• [INPUT MATERIAL]
++++++++++

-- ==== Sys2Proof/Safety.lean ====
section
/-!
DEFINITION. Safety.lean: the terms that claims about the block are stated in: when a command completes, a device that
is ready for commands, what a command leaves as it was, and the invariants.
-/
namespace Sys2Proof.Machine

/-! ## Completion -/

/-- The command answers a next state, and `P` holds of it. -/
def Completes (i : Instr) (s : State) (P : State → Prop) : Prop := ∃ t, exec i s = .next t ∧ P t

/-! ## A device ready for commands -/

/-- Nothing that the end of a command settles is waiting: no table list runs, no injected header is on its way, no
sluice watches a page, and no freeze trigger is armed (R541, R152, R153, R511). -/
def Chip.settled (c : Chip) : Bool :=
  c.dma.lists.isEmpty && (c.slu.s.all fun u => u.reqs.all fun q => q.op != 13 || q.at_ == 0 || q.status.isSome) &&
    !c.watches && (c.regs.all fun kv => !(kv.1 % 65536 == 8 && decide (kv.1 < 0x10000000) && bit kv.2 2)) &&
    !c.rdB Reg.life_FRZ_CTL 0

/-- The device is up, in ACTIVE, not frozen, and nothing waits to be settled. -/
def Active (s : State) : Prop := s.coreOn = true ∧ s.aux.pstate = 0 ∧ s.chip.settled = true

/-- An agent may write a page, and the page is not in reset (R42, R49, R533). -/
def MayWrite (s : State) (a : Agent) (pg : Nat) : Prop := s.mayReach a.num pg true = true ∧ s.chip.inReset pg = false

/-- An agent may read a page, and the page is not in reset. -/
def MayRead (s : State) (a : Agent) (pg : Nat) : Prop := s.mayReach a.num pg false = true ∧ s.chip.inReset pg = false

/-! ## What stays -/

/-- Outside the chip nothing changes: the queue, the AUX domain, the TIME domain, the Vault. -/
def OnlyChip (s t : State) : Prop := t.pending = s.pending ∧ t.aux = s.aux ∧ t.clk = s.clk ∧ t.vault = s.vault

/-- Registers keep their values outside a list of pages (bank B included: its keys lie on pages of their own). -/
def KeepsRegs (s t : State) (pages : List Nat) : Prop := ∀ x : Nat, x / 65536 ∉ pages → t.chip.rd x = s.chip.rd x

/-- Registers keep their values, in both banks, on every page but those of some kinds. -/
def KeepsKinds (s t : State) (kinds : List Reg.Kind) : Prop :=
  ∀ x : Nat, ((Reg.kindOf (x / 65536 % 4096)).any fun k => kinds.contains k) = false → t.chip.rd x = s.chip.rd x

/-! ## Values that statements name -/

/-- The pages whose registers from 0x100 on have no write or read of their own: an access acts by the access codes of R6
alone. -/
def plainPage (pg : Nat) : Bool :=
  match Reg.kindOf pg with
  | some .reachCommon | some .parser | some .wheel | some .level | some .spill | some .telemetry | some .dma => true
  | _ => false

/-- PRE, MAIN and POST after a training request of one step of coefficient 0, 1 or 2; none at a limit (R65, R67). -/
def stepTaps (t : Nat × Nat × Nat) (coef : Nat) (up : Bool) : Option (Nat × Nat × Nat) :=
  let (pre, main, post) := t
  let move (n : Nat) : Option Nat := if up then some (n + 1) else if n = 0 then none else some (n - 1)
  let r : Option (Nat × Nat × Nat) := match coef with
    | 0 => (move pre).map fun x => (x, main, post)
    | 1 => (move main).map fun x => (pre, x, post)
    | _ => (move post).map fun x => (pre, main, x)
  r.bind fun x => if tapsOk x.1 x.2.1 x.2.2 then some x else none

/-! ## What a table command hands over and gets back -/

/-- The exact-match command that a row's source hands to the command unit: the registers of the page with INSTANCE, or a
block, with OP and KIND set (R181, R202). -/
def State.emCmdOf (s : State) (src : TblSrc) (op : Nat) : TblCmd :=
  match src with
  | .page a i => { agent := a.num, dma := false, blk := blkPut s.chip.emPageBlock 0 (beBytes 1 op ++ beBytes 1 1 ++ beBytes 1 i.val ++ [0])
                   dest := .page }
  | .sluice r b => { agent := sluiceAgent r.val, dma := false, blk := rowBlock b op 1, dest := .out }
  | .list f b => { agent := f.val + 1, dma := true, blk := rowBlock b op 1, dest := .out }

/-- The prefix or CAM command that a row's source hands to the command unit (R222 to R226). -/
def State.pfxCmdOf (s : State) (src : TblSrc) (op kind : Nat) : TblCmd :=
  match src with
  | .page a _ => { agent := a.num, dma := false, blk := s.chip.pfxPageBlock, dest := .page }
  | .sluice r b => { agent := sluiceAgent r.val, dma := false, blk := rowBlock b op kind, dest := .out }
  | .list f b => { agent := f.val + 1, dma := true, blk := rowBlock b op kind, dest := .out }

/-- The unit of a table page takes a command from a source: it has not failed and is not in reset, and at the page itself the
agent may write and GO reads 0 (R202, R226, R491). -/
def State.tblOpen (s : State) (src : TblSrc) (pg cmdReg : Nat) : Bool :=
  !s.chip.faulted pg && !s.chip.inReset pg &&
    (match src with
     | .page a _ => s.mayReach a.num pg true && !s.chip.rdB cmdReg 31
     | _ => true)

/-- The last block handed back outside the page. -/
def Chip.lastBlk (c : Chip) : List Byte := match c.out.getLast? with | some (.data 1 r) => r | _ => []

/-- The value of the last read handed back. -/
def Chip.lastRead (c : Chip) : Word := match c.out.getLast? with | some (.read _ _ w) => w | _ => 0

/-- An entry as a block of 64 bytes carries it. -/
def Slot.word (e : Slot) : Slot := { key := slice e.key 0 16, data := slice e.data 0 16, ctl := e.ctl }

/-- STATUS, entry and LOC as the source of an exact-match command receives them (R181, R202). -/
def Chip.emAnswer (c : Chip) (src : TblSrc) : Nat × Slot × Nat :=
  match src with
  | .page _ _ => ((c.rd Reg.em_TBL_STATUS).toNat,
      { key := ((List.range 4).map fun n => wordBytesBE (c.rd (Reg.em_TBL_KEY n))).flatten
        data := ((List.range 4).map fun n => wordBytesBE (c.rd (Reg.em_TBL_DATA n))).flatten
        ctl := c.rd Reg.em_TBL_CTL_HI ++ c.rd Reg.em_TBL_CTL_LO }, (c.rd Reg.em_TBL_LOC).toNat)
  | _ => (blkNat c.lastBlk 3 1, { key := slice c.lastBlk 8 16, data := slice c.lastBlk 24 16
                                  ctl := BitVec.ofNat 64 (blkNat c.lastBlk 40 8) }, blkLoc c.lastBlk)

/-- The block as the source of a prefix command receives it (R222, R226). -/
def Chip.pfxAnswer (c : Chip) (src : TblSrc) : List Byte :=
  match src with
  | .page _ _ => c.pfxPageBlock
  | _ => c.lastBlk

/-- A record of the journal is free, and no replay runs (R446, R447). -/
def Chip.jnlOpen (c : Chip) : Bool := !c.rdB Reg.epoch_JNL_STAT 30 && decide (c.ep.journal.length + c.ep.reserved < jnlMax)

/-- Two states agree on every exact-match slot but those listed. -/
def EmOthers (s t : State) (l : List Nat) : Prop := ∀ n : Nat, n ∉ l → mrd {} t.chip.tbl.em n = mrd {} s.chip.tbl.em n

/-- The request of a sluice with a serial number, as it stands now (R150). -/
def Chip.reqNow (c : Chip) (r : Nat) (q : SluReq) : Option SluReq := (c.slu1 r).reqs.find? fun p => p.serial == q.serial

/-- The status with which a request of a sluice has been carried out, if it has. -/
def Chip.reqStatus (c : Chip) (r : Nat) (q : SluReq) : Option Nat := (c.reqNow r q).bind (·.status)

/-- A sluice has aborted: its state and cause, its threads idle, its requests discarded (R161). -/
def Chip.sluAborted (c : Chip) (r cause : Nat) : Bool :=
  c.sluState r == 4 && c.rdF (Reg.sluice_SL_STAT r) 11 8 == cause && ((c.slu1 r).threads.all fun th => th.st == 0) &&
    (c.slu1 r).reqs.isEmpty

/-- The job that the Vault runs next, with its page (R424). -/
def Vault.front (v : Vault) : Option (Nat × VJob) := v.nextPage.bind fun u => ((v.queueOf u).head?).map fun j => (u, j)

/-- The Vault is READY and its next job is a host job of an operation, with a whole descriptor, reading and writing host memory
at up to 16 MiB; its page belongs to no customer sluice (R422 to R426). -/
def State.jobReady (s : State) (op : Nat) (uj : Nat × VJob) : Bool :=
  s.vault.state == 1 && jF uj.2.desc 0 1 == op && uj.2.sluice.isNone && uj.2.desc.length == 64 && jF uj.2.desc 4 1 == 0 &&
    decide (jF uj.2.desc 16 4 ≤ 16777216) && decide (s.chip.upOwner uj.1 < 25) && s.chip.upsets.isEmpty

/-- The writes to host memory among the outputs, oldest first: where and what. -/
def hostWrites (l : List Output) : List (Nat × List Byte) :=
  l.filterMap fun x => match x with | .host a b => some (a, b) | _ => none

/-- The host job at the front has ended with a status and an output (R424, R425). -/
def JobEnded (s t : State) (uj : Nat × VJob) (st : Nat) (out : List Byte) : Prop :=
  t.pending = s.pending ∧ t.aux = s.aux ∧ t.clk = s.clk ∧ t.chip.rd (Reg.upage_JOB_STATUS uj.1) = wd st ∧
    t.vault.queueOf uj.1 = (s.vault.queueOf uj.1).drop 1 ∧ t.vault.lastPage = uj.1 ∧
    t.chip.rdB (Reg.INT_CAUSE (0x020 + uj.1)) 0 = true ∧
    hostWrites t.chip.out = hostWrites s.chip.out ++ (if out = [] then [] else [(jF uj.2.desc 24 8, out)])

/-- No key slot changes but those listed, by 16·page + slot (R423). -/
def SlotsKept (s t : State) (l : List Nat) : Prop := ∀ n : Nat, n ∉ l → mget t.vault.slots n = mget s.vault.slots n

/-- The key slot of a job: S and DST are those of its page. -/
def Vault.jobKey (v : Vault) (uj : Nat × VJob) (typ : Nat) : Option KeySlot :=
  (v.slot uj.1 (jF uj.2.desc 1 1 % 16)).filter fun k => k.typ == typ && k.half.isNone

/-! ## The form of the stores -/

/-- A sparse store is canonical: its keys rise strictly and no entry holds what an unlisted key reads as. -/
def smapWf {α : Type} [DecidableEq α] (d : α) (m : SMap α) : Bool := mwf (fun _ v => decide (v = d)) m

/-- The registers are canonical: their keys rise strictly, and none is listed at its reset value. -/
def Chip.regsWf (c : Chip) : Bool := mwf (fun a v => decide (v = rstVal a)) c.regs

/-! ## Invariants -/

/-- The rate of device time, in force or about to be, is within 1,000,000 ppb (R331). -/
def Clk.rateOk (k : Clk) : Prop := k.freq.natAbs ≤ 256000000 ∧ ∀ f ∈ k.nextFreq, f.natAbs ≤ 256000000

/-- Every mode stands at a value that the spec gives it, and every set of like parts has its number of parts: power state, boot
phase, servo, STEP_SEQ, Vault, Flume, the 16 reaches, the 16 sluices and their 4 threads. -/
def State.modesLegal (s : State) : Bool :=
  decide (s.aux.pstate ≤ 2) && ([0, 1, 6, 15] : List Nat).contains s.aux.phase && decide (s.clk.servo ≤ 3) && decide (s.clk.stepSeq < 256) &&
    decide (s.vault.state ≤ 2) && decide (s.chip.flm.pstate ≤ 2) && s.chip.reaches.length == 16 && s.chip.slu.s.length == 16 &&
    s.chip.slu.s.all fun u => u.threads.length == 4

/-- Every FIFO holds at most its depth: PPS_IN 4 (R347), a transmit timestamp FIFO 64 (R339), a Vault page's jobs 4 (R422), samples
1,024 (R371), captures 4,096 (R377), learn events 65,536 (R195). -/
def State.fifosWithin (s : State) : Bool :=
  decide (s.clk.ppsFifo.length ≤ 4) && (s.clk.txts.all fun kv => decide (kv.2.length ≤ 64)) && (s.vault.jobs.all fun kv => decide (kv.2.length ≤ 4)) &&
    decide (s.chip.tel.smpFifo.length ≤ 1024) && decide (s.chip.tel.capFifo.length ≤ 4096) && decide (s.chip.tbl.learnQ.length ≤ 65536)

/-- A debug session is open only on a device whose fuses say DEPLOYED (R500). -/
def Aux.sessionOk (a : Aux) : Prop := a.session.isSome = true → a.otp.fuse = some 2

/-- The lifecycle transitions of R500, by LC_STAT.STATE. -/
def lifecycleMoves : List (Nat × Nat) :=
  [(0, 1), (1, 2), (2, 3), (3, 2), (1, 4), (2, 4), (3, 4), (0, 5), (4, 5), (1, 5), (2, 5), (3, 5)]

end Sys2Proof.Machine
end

++++++++++

• [WORK ITEM] Copy out every line in the records where the word "Safety" is found.

• [WRITTEN RESPONSE]
-- ==== Sys2Proof/Safety.lean ====
DEFINITION. Safety.lean: the terms that claims about the block are stated in: when a command completes, a device that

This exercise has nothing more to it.